Researchers take aim at circadian clock in deadly brain cancer

Summary: Glioblastoma stem cells’ circadian clocks ramp up the cells’ metabolism, making them stronger, more resistant to treatment, and able to divide and multiply more rapidly. By targeting the stem cells with a small molecule drug, researchers found mice models lived longer and their tumors shrank.

Source: USC

Scientists at USC and UC San Diego have discovered a potential novel target for treating glioblastoma, the deadly brain cancer that took the life of Sen. John McCain and kills 15,000 Americans a year.

The target is the circadian “clock” found within the tumor stem cells, which governs how the tumor grows, multiplies and develops resistance to current treatments.

“We think this is opening the door to a whole new range of therapies,” said Steve Kay, Provost Professor of neurology, biomedical engineering and biological sciences at the Keck School of Medicine of USC, who is working with Jeremy Rich, a neuro-oncologist at University of California, San Diego who specializes in malignant brain tumors. “It’s a great example of collaboration and convergence.”

Kay and Rich report their findings today in Cancer Discovery.

Glioblastoma is rare but nearly always fatal, striking adults in their mid-60s. Average survival is only 15 months. That’s because this type of cancer infiltrates surrounding brain tissue, making it impossible to eradicate, even after surgery, radiation and chemotherapy. The tumor comes back, growing from stubborn cancer stem cells left behind.
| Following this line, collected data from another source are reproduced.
-- ==== Sys2Proof/Laws/Padding.lean ====
section
/-! SUPPORT. Lengths of padded messages, and what padding removal strips (40_padding.md R200-R215). -/

namespace Sys2Proof.Machine

/-- The pad length p (40_padding.md R201). -/
theorem padLength_bounds {S n : Nat} (h : 0 < S) : 1 ≤ padLength S n ∧ padLength S n ≤ S ∧ (padLength S
    n = S ↔ n % S = 0) ∧ n + padLength S n = S * (n / S + 1) := by
  have h1 := Nat.mod_lt n h
  have h2 := Nat.div_add_mod n S
  unfold padLength
  refine ⟨by omega, by omega, by omega, ?_⟩
  rw [Nat.mul_add]; omega

/-- ⌈n/S⌉ where S does not divide n. -/
theorem ceil_of_rest {S n : Nat} (h : 0 < S) (hn : n % S ≠ 0) : (n + S - 1) / S = n / S + 1 := by
  have h1 := Nat.mod_lt n h
  have h2 := Nat.div_add_mod n S
  apply Nat.div_eq_of_lt_le
  · rw [Nat.succ_mul, Nat.mul_comm]; omega
  · rw [Nat.succ_mul, Nat.succ_mul, Nat.mul_comm]; omega

/-- ⌈n/S⌉ where S divides n. -/
theorem ceil_of_exact {S n : Nat} (h : 0 < S) (hn : n % S = 0) : (n + S - 1) / S = n / S := by
  have h2 := Nat.div_add_mod n S
  apply Nat.div_eq_of_lt_le
  · rw [Nat.mul_comm]; omega
  · rw [Nat.succ_mul, Nat.mul_comm]; omega

/-- The length of an applied result is the one of 40_padding.md R206. -/
theorem padApply_length {S : Nat} (h : 0 < S) (k fill m) : (padApply S k fill m).length = paddedLength
    S k m.length := by
  have hb := padLength_bounds (n := m.length) h
  cases k with
  | zeros =>
    simp only [padApply, padApplyZeros, paddedLength]
    split
    · simp
    · split
      · rename_i h0 h1
        rw [ceil_of_exact h h1]; have := Nat.div_add_mod m.length S; omega
      · rename_i h0 h1
        rw [ceil_of_rest h h1]; simp; omega
  | pkcs7 => simp [padApply, padApplyPkcs7, paddedLength]; omega
  | ansiX923 => simp [padApply, padApplyX923, paddedLength]; omega
  | iso10126 => simp [padApply, padApplyIso, paddedLength]; omega

/-- That length is a positive multiple of S. -/
theorem paddedLength_pos_mul {S : Nat} (h : 0 < S) (k n) : 0 < paddedLength S k n ∧ paddedLength S k n
    % S = 0 := by
  have : ∀ x, 0 < S * (x + 1) := fun x => Nat.mul_pos h (by omega)
  cases k <;> simp [paddedLength, h, this]
  split
  · simp [h]
  · exact ⟨Nat.mul_pos h (Nat.div_pos (by omega) h), by simp⟩

/-- The last p bytes of a block. -/
theorem slice_last {b : Bytes} {S p : Nat} (hb : b.length = S) : slice b (S - p) S = b.drop (S - p) := by
  rw [← hb]; simp [slice]

/-- The last p bytes are all v. -/
theorem drop_eq_rep_iff {b : Bytes} {S p : Nat} {v} (hb : b.length = S) (hp : p ≤ S) : (b.drop (S - p)
    = rep p v ↔ ∀ j, S - p ≤ j → j < S → b[j]? = some v) := by
  unfold rep
  constructor
  · intro h j h1 h2
    have := congrArg (fun l => l[j - (S-p)]?) h
    simp only [List.getElem?_drop, List.getElem?_replicate] at this
    rw [if_pos (by omega), show S - p + (j - (S-p)) = j by omega] at this
    exact this
  · intro h
    apply List.ext_getElem?
    intro k
    simp only [List.getElem?_drop, List.getElem?_replicate]
    split
    · exact h _ (by omega) (by omega)
    · rw [List.getElem?_eq_none]; omega

/-- The p-1 bytes before the last are all 00. -/
theorem slice_eq_zeros_iff {b : Bytes} {S p : Nat} (hb : b.length = S) (hp : p ≤ S) (h1 : 1 ≤ p):
    (slice b (S - p) (S - 1) = zeros (p-1) ↔ ∀ j, S - p ≤ j → j < S - 1 → b[j]? = some 0#8) := by
  have := drop_eq_rep_iff (b := b.take (S-1)) (S := S - 1) (p := p - 1) (v := 0#8) (by simp; omega) (by omega)
  unfold slice zeros
  rw [show S - 1 - (p-1) = S - p by omega] at this
  have h0 : (0 : Byte) = 0#8 := rfl
  rw [h0, this]
  constructor
  · intro h j h1 h2; have := h j h1 h2; rwa [List.getElem?_take_of_lt h2] at this
  · intro h j h1 h2; rw [List.getElem?_take_of_lt h2]; exact h j h1 h2

/-- How `trailingZeros` is found from the bytes (40_padding.md R211). -/
theorem trailingZeros_eq {b : Bytes} {S t : Nat} (hb : b.length = S) (ht : t ≤ S) (h : ∀ j, S - t ≤ j →
    j < S → b[j]? = some 0#8) (h2 : t = S ∨ b[S - t - 1]? ≠ some 0#8) : trailingZeros b = t := by
  have e : b = b.take (S - t) ++ List.replicate t 0#8 := by
    have := (drop_eq_rep_iff hb ht).mpr h
    unfold rep at this
    rw [← this]; simp
  unfold trailingZeros
  rw [e, List.reverse_append, List.reverse_replicate]
  rw [List.takeWhile_append_of_pos (by simp)]
  rw [List.length_append, List.length_replicate]
  have : ((b.take (S-t)).reverse.takeWhile (· == 0)) = [] := by
    rcases h2 with rfl | h2
    · simp
    · cases hr : (b.take (S-t)).reverse with
      | nil => rfl
      | cons x xs =>
        rw [List.takeWhile_cons]
        have hl : (b.take (S-t)).getLast? = some x := by rw [← List.head?_reverse, hr]; rfl
        rw [List.getLast?_eq_getElem?] at hl
        simp only [List.length_take] at hl
        have hlen : (b.take (S-t)).length ≠ 0 := by intro hh; rw [List.length_eq_zero_iff] at hh; rw [hh] at hr; simp at hr
        simp at hlen
        rw [Nat.min_eq_left (by omega), List.getElem?_take_of_lt (by omega)] at hl
        rw [hl] at h2
        have : (x == 0) = false := by simpa using h2
        rw [this]; simp
  rw [this]; simp

/-- Removal acts on the final block alone (40_padding.md R207). -/
theorem padRemove_append {S : Nat} {x b : Bytes} (k) (hS : 0 < S) (hb : b.length = S) : padRemove S k
    (x ++ b) = x ++ removeLast S k b := by
  have hne : x ++ b ≠ [] := by intro h; simp at h; rw [h.2] at hb; simp at hb; omega
  unfold padRemove
  rw [if_neg hne]
  have e1 : (x ++ b).length - S = x.length := by simp; omega
  rw [e1]
  congr 1
  · simp [slice]
  · congr 1; rw [slice_to_end]; simp

/-- What is left after the whole blocks. -/
theorem drop_blocks_length {S : Nat} (h : 0 < S) (m : Bytes) : (m.drop (S * (m.length / S))).length =
    m.length % S := by
  have := Nat.div_add_mod m.length S
  simp; omega

/-- A message is whole blocks and a rest. -/
theorem split_at_blocks {S : Nat} (h : 0 < S) (m : Bytes) : ∃ x r, m = x ++ r ∧ r.length = m.length % S
    ∧ x.length = S * (m.length / S) := by
  refine ⟨m.take (S * (m.length / S)), m.drop (S * (m.length / S)), by simp, drop_blocks_length h m, ?_⟩
  have := Nat.div_add_mod m.length S
  simp; omega

/-- A pad count fits a byte. -/
theorem padCount_toNat {S p : Nat} (hp : p ≤ S) (hS : S ≤ 32) : (BitVec.ofNat 8 p).toNat = p := by
  simp; omega

/-- Zeros removal drops the trailing zero bytes. -/
theorem removeLast_zeros {S : Nat} {b : Bytes} (hb : b.length = S) : removeLast S .zeros b =
    b.rdropWhile (· == 0#8) := by
  simp only [removeLast, removeLastZeros, slice_zero, trailingZeros, List.rdropWhile]
  have e : b.reverse = b.reverse.takeWhile (· == 0#8) ++ b.reverse.dropWhile (· == 0#8) := by simp
  have e2 : b = (b.reverse.dropWhile (· == 0#8)).reverse ++ (b.reverse.takeWhile (· == 0#8)).reverse := by
    rw [← List.reverse_append, ← e]; simp
  have hl : S = (b.reverse.dropWhile (· == 0#8)).length + (b.reverse.takeWhile (· == 0#8)).length := by
    rw [← hb]; conv_lhs => rw [e2]
    simp
  conv_lhs => rw [show List.take (S - (List.takeWhile (fun x => x == 0) b.reverse).length) b = List.take (S - (List.takeWhile (fun x => x == 0#8) b.reverse).length) ((b.reverse.dropWhile (· == 0#8)).reverse ++ (b.reverse.takeWhile (· == 0#8)).reverse) by rw [← e2]; rfl]
  rw [List.take_append_of_le_length (by simp; omega), List.take_of_length_le (by simp; omega)]

/-- Trailing zeros do not matter to that. -/
theorem rdropWhile_append_zeros (r : Bytes) (n : Nat) : (r ++ zeros n).rdropWhile (· == 0#8) =
    r.rdropWhile (· == 0#8) := by
  unfold List.rdropWhile zeros rep
  rw [List.reverse_append, List.reverse_replicate, List.dropWhile_append_of_pos]
  intro a ha; rw [List.mem_replicate] at ha; rw [ha.2]; rfl

/-- Nothing is dropped where the last byte is not 00. -/
theorem rdropWhile_zero_eq_self {r : Bytes} : r.rdropWhile (· == 0#8) = r ↔ r.getLast? ≠ some 0#8 := by
  rw [List.rdropWhile_eq_self_iff]
  cases hr : r with
  | nil => simp
  | cons a l =>
    rw [List.getLast?_eq_getLast_of_ne_nil (by simp)]
    simp

/-- Removal keeps a prefix of the block. -/
theorem removeLast_prefix {S : Nat} (k) {b : Bytes} (hb : b.length = S) : ∃ t, t ≤ S ∧ removeLast S k b
    = b.take (S - t) := by
  cases k with
  | zeros => exact ⟨trailingZeros b, by unfold trailingZeros; rw [← hb]; have := (List.takeWhile_sublist (· == (0:Byte)) (l := b.reverse)).length_le; rwa [List.length_reverse] at this, by simp [removeLast, removeLastZeros, slice]⟩
  | pkcs7 =>
    simp only [removeLast, removeLastPkcs7]; split
    · rename_i h; exact ⟨_, h.2.1, by simp [slice]⟩
    · exact ⟨0, by omega, by simp [← hb]⟩
  | ansiX923 =>
    simp only [removeLast, removeLastX923]; split
    · rename_i h; exact ⟨_, h.2.1, by simp [slice]⟩
    · exact ⟨0, by omega, by simp [← hb]⟩
  | iso10126 =>
    simp only [removeLast, removeLastIso]; split
    · rename_i h; exact ⟨_, h.2, by simp [slice]⟩
    · exact ⟨0, by omega, by simp [← hb]⟩

/-- Removal drops at most S bytes. -/
theorem padRemove_prefix {S : Nat} (hS : 0 < S) (k) {p : Bytes} (hp : p.length % S = 0) : ∃ t, t ≤ S ∧
    (padRemove S k p).length + t = p.length := by
  by_cases hne : p = []
  · subst hne; exact ⟨0, by omega, by simp [padRemove]⟩
  · have h2 := Nat.div_add_mod p.length S
    have : S ≤ p.length := by
      have hl := List.length_pos_of_ne_nil hne
      by_contra h
      rw [Nat.mod_eq_of_lt (by omega)] at hp; omega
    have e : p = p.take (p.length - S) ++ p.drop (p.length - S) := by simp
    have hd : (p.drop (p.length - S)).length = S := by simp; omega
    obtain ⟨t, ht, h⟩ := removeLast_prefix k hd
    refine ⟨t, ht, ?_⟩
    conv_lhs => rw [e]
    rw [padRemove_append k hS hd, h]
    simp; omega

end Sys2Proof.Machine
end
Now scientists are focusing on a new potential vulnerability in those left-behind stem cells.

Kay is a pioneer in the study of circadian rhythms and the biochemical circadian clocks that regulate hundreds of activities, from sleep to digestion to body temperature.
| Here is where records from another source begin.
/-- R142 for CTX_INIT, which uses OP, MODE and PAD. -/
theorem reservedBits_ne_zero_ctxInit_iff {w : Word} : w &&& ~~~0x000037FF#32 ≠ 0#32 ↔
    w.getLsbD 11 = true ∨ w.extractLsb' 14 2 ≠ 0#2 ∨ w.extractLsb' 16 16 ≠ 0#16 := by
  rw [Ne, show ~~~0x000037FF#32 = fieldMask 11 1 ||| (fieldMask 14 2 ||| fieldMask 16 16) by decide,
    and_or_eq_zero_iff, and_or_eq_zero_iff, and_fieldMask_eq_zero_iff (by decide),
    and_fieldMask_eq_zero_iff (by decide), and_fieldMask_eq_zero_iff (by decide),
    extractLsb'_one_eq_zero_iff, not_and_or, not_and_or, Bool.not_eq_false]

/-- R142 for STREAM_BEGIN, which uses OP and DIR. -/
theorem reservedBits_ne_zero_streamBegin_iff {w : Word} : w &&& ~~~0x000100FF#32 ≠ 0#32 ↔
    w.extractLsb' 8 8 ≠ 0#8 ∨ w.extractLsb' 17 15 ≠ 0#15 := by
  rw [Ne, show ~~~0x000100FF#32 = fieldMask 8 8 ||| fieldMask 17 15 by decide, and_or_eq_zero_iff,
    and_fieldMask_eq_zero_iff (by decide), and_fieldMask_eq_zero_iff (by decide), not_and_or]

/-- R146's three cases, by the kind of the opcode. -/
theorem decode_error_iff (w : Word) : (∃ e, decode w = .error e) ↔
    (opField w ∉ definedOpcodes
      ∨ (opField w = 0x01#8 ∧
          (w.getLsbD 11 = true ∨ w.extractLsb' 14 2 ≠ 0#2 ∨ w.extractLsb' 16 16 ≠ 0#16
            ∨ modeField w = 7#3))
      ∨ (opField w = 0x20#8 ∧ (w.extractLsb' 8 8 ≠ 0#8 ∨ w.extractLsb' 17 15 ≠ 0#15))
      ∨ (opField w ≠ 0x01#8 ∧ opField w ≠ 0x20#8 ∧ w.extractLsb' 8 24 ≠ 0#24)) := by
  obtain ⟨hop, hmask⟩ | ⟨hop, hmask⟩ | ⟨hop, hmask⟩ | ⟨hop, hinit, hbegin, hmask⟩ :=
    allowedBits_cases (opField w)
  · exact iff_of_true (decode_error_of_allowedBits_none hmask) (.inl hop)
  · have hdefined : 0x01#8 ∈ definedOpcodes := by decide
    rw [decode_error_iff_of_allowedBits hmask, commandOf_error_iff (hop ▸ hdefined),
      reservedBits_ne_zero_ctxInit_iff]
    simp [hop, hdefined, or_assoc]
  · have hdefined : 0x20#8 ∈ definedOpcodes := by decide
    rw [decode_error_iff_of_allowedBits hmask, commandOf_error_iff (hop ▸ hdefined),
      reservedBits_ne_zero_streamBegin_iff]
    simp [hop, hdefined]
  · rw [decode_error_iff_of_allowedBits hmask, commandOf_error_iff hop, reservedBits_ne_zero_plain_iff]
    simp [hop, hinit, hbegin]

/-! ### Issue and perform -/

theorem issue_idle {s : State} (h : s.pending = none) (w : Word) : issue s w = accept s w := by
  simp [issue, h]

/-- A failure leaves the completion record of R403 and nothing else. -/
theorem fail_eq_afterFailure {code : ErrorCode} (hcode : code ≠ .none) (s : State) :
    fail code s = .next (afterFailure code s) := by
  simp [fail, complete, afterFailure, hcode]

/-- An illegal word in flight is performed as BAD_CMD (30_encoding.md R146). -/
theorem engineTurn_illegal {s : State} {l : Latch} {e : DecodeError} (hp : s.pending = some l)
    (he : decode l.word = .error e) : engineTurn exec s = .next (afterFailure .badCmd s) := by
  simp only [engineTurn_pending hp, he]
  exact fail_eq_afterFailure (by decide) s

/-- Settles O4: R146's three cases are those of the mask of the opcode and of MODE = 7, issue latches any word
into an idle engine, and the engine's turn fails an illegal one. -/
theorem illegalWordsFailWithBadCmd : Obligations.IllegalWordsFailWithBadCmd := by
  unfold Obligations.IllegalWordsFailWithBadCmd
  refine ⟨decode_error_iff, fun s w hidle => ?issued, fun s l e => engineTurn_illegal⟩
  case issued =>
    have hwrite : hostRegWrite 0x000 4 w s = .next (issue s w) := hostRegWrite_regOffset .cmd w s
    exact ⟨accept s w, by rw [hwrite, issue_idle hidle], rfl, accept_pending s w⟩

end Sys2Proof.Machine
end

section
/-! The padding unit (40_padding.md R200-R215): the bytes that application appends, the block it completes, and
what removal strips from a final block. -/

namespace Sys2Proof.Machine

/-! ### Application -/

/-- Every kind appends to the message. -/
theorem isPrefix_padApply (S : Nat) (k : PaddingKind) (fill : Nat → Byte) (m : Bytes) :
    m <+: padApply S k fill m := by
  cases k with
  | zeros =>
    simp only [padApply, padApplyZeros]
    split
    · rename_i hlen
      rw [List.length_eq_zero_iff.mp hlen]
      exact List.nil_prefix
    · split
      · exact List.prefix_refl m
      · exact List.prefix_append _ _
  | pkcs7 => exact List.prefix_append _ _
  | ansiX923 => exact (List.prefix_append _ _).trans (List.prefix_append _ _)
  | iso10126 => exact (List.prefix_append _ _).trans (List.prefix_append _ _)

/-- The four lengths of R206 as two formulas: Zeros adds no block to an aligned message that is not empty. -/
theorem paddedLength_eq {S : Nat} (hS : 0 < S) (k : PaddingKind) (n : Nat) :
    paddedLength S k n = if k = .zeros then max S (S * ((n + S - 1) / S)) else S * (n / S + 1) := by
  cases k with
  | zeros =>
    simp only [paddedLength, if_true]
    split
    · rename_i hn
      rw [hn, Nat.div_eq_of_lt (by omega)]
      simp
    · have hceil : 1 ≤ (n + S - 1) / S := (Nat.one_le_div_iff hS).mpr (by omega)
      exact (max_eq_right (Nat.le_mul_of_pos_right S hceil)).symm
  | _ => rfl

/-- Settles O40: the length is R206's by `padApply_length`, and every kind appends to the message. -/
theorem paddedLengthIsAPositiveMultiple : Obligations.PaddedLengthIsAPositiveMultiple := by
  unfold Obligations.PaddedLengthIsAPositiveMultiple
  intro P k fill m
  rw [padApply_length P.S_pos]
  obtain ⟨hpos, hmul⟩ := paddedLength_pos_mul P.S_pos k m.length
  exact ⟨paddedLength_eq P.S_pos k m.length, hpos, hmul,
    (List.prefix_iff_eq_take.mp (isPrefix_padApply P.S k fill m)).symm⟩

/-- Settles O41: `p` is `padLength`, and the bytes are those of the branches of `padApply`. -/
theorem paddingBytesByKind : Obligations.PaddingBytesByKind := by
  unfold Obligations.PaddingBytesByKind
  rintro P fill m p rfl
  obtain ⟨hone, hle, hfull, -⟩ := padLength_bounds (n := m.length) P.S_pos
  refine ⟨hone, hle, hfull, by have := P.S_le; omega, rfl, rfl, rfl, fun hnil => ?empty,
    fun hne haligned => ?aligned, fun hrest => ?rest⟩
  case empty => simp [hnil, padApply, padApplyZeros, zeros, rep]
  case aligned => simp [hne, haligned, padApply, padApplyZeros]
  case rest =>
    have hlen : m.length ≠ 0 := fun h => hrest (by simp [h])
    simp only [padApply, padApplyZeros, if_neg hlen, if_neg hrest]
    rfl

/-! ### Removal from the final block -/

/-- The final block `b` carries `p` bytes of padding of kind `k` (R208-R210); Zeros has no count. -/
def CountedPadding (S : Nat) (b : Bytes) (p : Nat) : PaddingKind → Prop
  | .zeros => False
  | .pkcs7 => 1 ≤ p ∧ p ≤ S ∧ ∀ j, S - p ≤ j → j < S → b[j]? = some (BitVec.ofNat 8 p)
  | .ansiX923 => 1 ≤ p ∧ p ≤ S ∧ ∀ j, S - p ≤ j → j < S - 1 → b[j]? = some 0#8
  | .iso10126 => 1 ≤ p ∧ p ≤ S

/-- The comparison that PKCS7 removal makes is `CountedPadding`. -/
theorem pkcs7_check_iff {S p : Nat} {b : Bytes} (hb : b.length = S) :
    (1 ≤ p ∧ p ≤ S ∧ slice b (S - p) S = rep p (BitVec.ofNat 8 p)) ↔ CountedPadding S b p .pkcs7 := by
  rw [slice_last hb]
  exact and_congr_right fun _ => and_congr_right fun hle => drop_eq_rep_iff hb hle

/-- The comparison that ANSI_X923 removal makes is `CountedPadding`. -/
theorem ansiX923_check_iff {S p : Nat} {b : Bytes} (hb : b.length = S) :
    (1 ≤ p ∧ p ≤ S ∧ slice b (S - p) (S - 1) = zeros (p - 1)) ↔ CountedPadding S b p .ansiX923 :=
  and_congr_right fun hone => and_congr_right fun hle => slice_eq_zeros_iff hb hle hone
Circadian clocks are comprised of specific protein molecules that interact in cells throughout the body, controlling how they grow, replicate and repair damage to their DNA. When circadian timing is off in cells, it can cause disease. Biological clocks that run fast or slow can result in disrupted or abnormal circadian rhythms, increasing the risk of developing cancer in some people.

This shows a brain

The target is the circadian “clock” found within the tumor stem cells, which governs how the tumor grows, multiplies and develops resistance to current treatments. The image is in the public domain.
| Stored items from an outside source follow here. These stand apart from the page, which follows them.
-- ==== Sys2Proof/Decode.lean ====
section
/-! DEFINITION. From requests, and from bytes, to instructions (R46, R51, R52), total, rejecting by name; then the encoder.

A TRANSACTION FRAME is this model's notation for one request as 72 bits, nine bytes, least significant first (log
entry 2): bits 32:0 the key `K` of R46; bits 39:33 the form, 0 for a 32-bit bus transaction (the only form the opcode table
has), 1 for the reset request, which has no key, any other code for an access of another width; bits 71:40 the write datum, which travels
beside the key (R46) and which a read ignores. -/

namespace Sys2Proof

open Sys2Proof.Machine

/-! ## The operation map of R51 -/

/-- The direction bit of the key: false for a read, true for a write (R46). -/
def keyIsWrite (k : Key) : Bool := k.getLsbD 32

/-- The offset field of the key (R46). -/
def keyOffset (k : Key) : Word := k.extractLsb' 0 32

/-- The key of a direction and an offset (R46). -/
def keyOf (isWrite : Bool) (offset : Word) : Key := BitVec.ofBool isWrite ++ offset

/-- One row of the operation map with a full-key mask (R51): an access selects it when `(K & mask) == match`. -/
structure OpRow where
  mnemonic : String
  matchKey : Key
  mask     : Key
  instr    : Word → Instr

/-- The ten full-key rows of R51, in its order. -/
def opRows : List OpRow :=
  [ ⟨"RD_CR1", 0x000000000#33, 0x1FFFFFFFF#33, fun _ => .rdCr1⟩,
    ⟨"RD_CR2", 0x000000004#33, 0x1FFFFFFFF#33, fun _ => .rdCr2⟩,
    ⟨"RD_SR",  0x000000008#33, 0x1FFFFFFFF#33, fun _ => .rdSr⟩,
    ⟨"RD_DR",  0x00000000C#33, 0x1FFFFFFFF#33, fun _ => .rdDr⟩,
    ⟨"RD_CS",  0x000000010#33, 0x1FFFFFFFF#33, fun _ => .rdCs⟩,
    ⟨"WR_CR1", 0x100000000#33, 0x1FFFFFFFF#33, fun d => .wrCr1 d⟩,
    ⟨"WR_CR2", 0x100000004#33, 0x1FFFFFFFF#33, fun d => .wrCr2 d⟩,
    ⟨"WR_SR",  0x100000008#33, 0x1FFFFFFFF#33, fun d => .wrSr d⟩,
    ⟨"WR_DR",  0x10000000C#33, 0x1FFFFFFFF#33, fun d => .wrDr d⟩,
    ⟨"WR_CS",  0x100000010#33, 0x1FFFFFFFF#33, fun d => .wrCs d⟩ ]

/-- Whether a key selects a row (R51). -/
def OpRow.hits (r : OpRow) (k : Key) : Bool := (k &&& r.mask) == r.matchKey

/-- The operation a bus transaction selects (R52): the full-key row that the key matches, else the default row of its
direction, whose mask keeps only the direction bit (R51). Total. -/
def decodeKey (k : Key) (wdata : Word) : Instr :=
  match opRows.find? fun r => r.hits k with
  | some r => r.instr wdata
  | none => if keyIsWrite k then .wrUndef (keyOffset k) wdata else .rdUndef (keyOffset k)

/-- The instruction of a request. An access of another width has none (R35: "a model refuses it"); of the number on the
host's data bus the low 32 bits are taken (R35, R48). -/
def decodeRequest : Request → Except Reject Instr
  | .read .word32 offset => .ok (decodeKey (keyOf false offset) 0#32)
  | .write .word32 offset data => .ok (decodeKey (keyOf true offset) (trunc32 data))
  | .read (.other code) _ => .error (.accessWidth (.other code))
  | .write (.other code) _ _ => .error (.accessWidth (.other code))
  | .reset => .ok .reset

/-! ## Frames and bytes -/

/-- The fields of a transaction frame. -/
def frameKey (f : BitVec 72) : Key := f.extractLsb' 0 33
def frameForm (f : BitVec 72) : BitVec 7 := f.extractLsb' 33 7
def frameData (f : BitVec 72) : Word := f.extractLsb' 40 32

/-- The form code of the reset request. -/
def resetForm : BitVec 7 := 1#7

/-- The access width a form code stands for, the reset request's code apart. -/
def widthOfForm (form : BitVec 7) : AccessWidth :=
  if form = 0#7 then .word32 else .other form.toNat

/-- The form code of an access width. -/
def formOfWidth : AccessWidth → BitVec 7
  | .word32 => 0#7
  | .other code => BitVec.ofNat 7 code

/-- The request a frame spells. Total: every frame spells one. -/
def requestOfFrame (f : BitVec 72) : Request :=
  if frameForm f = resetForm then .reset
  else if keyIsWrite (frameKey f) then
    .write (widthOfForm (frameForm f)) (keyOffset (frameKey f)) (frameData f).toNat
  else .read (widthOfForm (frameForm f)) (keyOffset (frameKey f))

/-- A frame from its fields. -/
def mkFrame (form : BitVec 7) (k : Key) (wdata : Word) : BitVec 72 := wdata ++ form ++ k

/-- The nine bytes of a frame, least significant first. -/
def bytesOfFrame (f : BitVec 72) : List Byte :=
  [ f.extractLsb' 0 8, f.extractLsb' 8 8, f.extractLsb' 16 8, f.extractLsb' 24 8, f.extractLsb' 32 8,
    f.extractLsb' 40 8, f.extractLsb' 48 8, f.extractLsb' 56 8, f.extractLsb' 64 8 ]

/-- The frame of nine bytes, least significant first. -/
def frameOfBytes (b0 b1 b2 b3 b4 b5 b6 b7 b8 : Byte) : BitVec 72 :=
  b8 ++ b7 ++ b6 ++ b5 ++ b4 ++ b3 ++ b2 ++ b1 ++ b0

/-- Decode the frame at the head of a list of bytes: the instruction and the bytes after it, or why there is none. -/
def decode : List Byte → Except Reject (Instr × List Byte)
  | b0 :: b1 :: b2 :: b3 :: b4 :: b5 :: b6 :: b7 :: b8 :: rest =>
    match decodeRequest (requestOfFrame (frameOfBytes b0 b1 b2 b3 b4 b5 b6 b7 b8)) with
    | .ok i => .ok (i, rest)
    | .error e => .error e
  | _ => .error .truncatedFrame

/-! ## The encoder, from the same rows of R51 -/

/-- The direction, offset and datum of each operation (R51); none for the reset request, which has no key (R46). -/
def transactionOf : Instr → Option (Bool × Word × Word)
  | .rdCr1 => some (false, regOffset .cr1, 0#32)
  | .rdCr2 => some (false, regOffset .cr2, 0#32)
  | .rdSr => some (false, regOffset .sr, 0#32)
  | .rdDr => some (false, regOffset .dr, 0#32)
  | .rdCs => some (false, regOffset .cs, 0#32)
  | .rdUndef offset => some (false, offset, 0#32)
  | .wrCr1 wdata => some (true, regOffset .cr1, wdata)
  | .wrCr2 wdata => some (true, regOffset .cr2, wdata)
  | .wrSr wdata => some (true, regOffset .sr, wdata)
  | .wrDr wdata => some (true, regOffset .dr, wdata)
  | .wrCs wdata => some (true, regOffset .cs, wdata)
  | .wrUndef offset wdata => some (true, offset, wdata)
  | .reset => none

/-- The request by which a host asks for an operation. -/
def requestOf (i : Instr) : Request :=
  match transactionOf i with
  | some (false, offset, _) => .read .word32 offset
  | some (true, offset, wdata) => .write .word32 offset wdata.toNat
  | none => .reset

/-- The frame of an operation. -/
def frameOf (i : Instr) : BitVec 72 :=
  match transactionOf i with
  | some (isWrite, offset, wdata) => mkFrame (formOfWidth .word32) (keyOf isWrite offset) wdata
  | none => mkFrame resetForm 0#33 0#32

/-- The nine bytes of an operation. -/
def encode (i : Instr) : List Byte := bytesOfFrame (frameOf i)

/-! ## The host's reading of table words -/

/-- The request that the low `nbits` bits of `w` spell, every bit above them zero. A row to which the table gives no bits
at all is the reset request, the one operation with no key (R46, log entry 3). -/
def requestOfTableWord (nbits w : Nat) : Request :=
  if nbits = 0 then .reset else requestOfFrame (BitVec.ofNat 72 (w % 2 ^ nbits))

/-- The instruction the decoder reads from the word of an opcode-table row: laid out as the bytes of a frame and given to
`decode`. -/
def decodeTableWord (nbits w : Nat) : Option Instr :=
  if nbits = 0 then some .reset
  else
    match decode (bytesOfFrame (BitVec.ofNat 72 (w % 2 ^ nbits))) with
    | .ok (i, _) => some i
    | .error _ => none

end Sys2Proof
end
When the team first examined the biological clocks of glioblastoma stem cells in the lab, Kay said the researchers found them “on steroids, on overdrive.” The cells’ circadian clock was ramping up the cells’ metabolism, making the cells stronger and more resistant to treatment and able to divide and multiply rapidly.

In collaboration with Synchronicity Pharma, a San Francisco-based biotechnology company, they used a small-molecule drug to target the proteins in the stem cells’ circadian clocks to disrupt their activity. The ramped-up metabolism abated, and the cells quickly died.

“This was a striking, amazing result nobody really predicted,” Kay said.

Small-molecule drugs can enter cells easily and in this case, cross the blood-brain barrier in mouse models of the disease.

Next, the researchers tested the small-molecule drug in an animal model of glioblastoma. They found the animal models lived longer and the tumor shrank in size.

“This lays the groundwork for us to explore this as a novel therapy for glioblastoma,” Kay said. “In the near future, we’re going to do more work with animal models of the tumor and compare our new drug with the current standard of care. Perhaps we can one day contribute towards meeting this terrible unmet medical need.”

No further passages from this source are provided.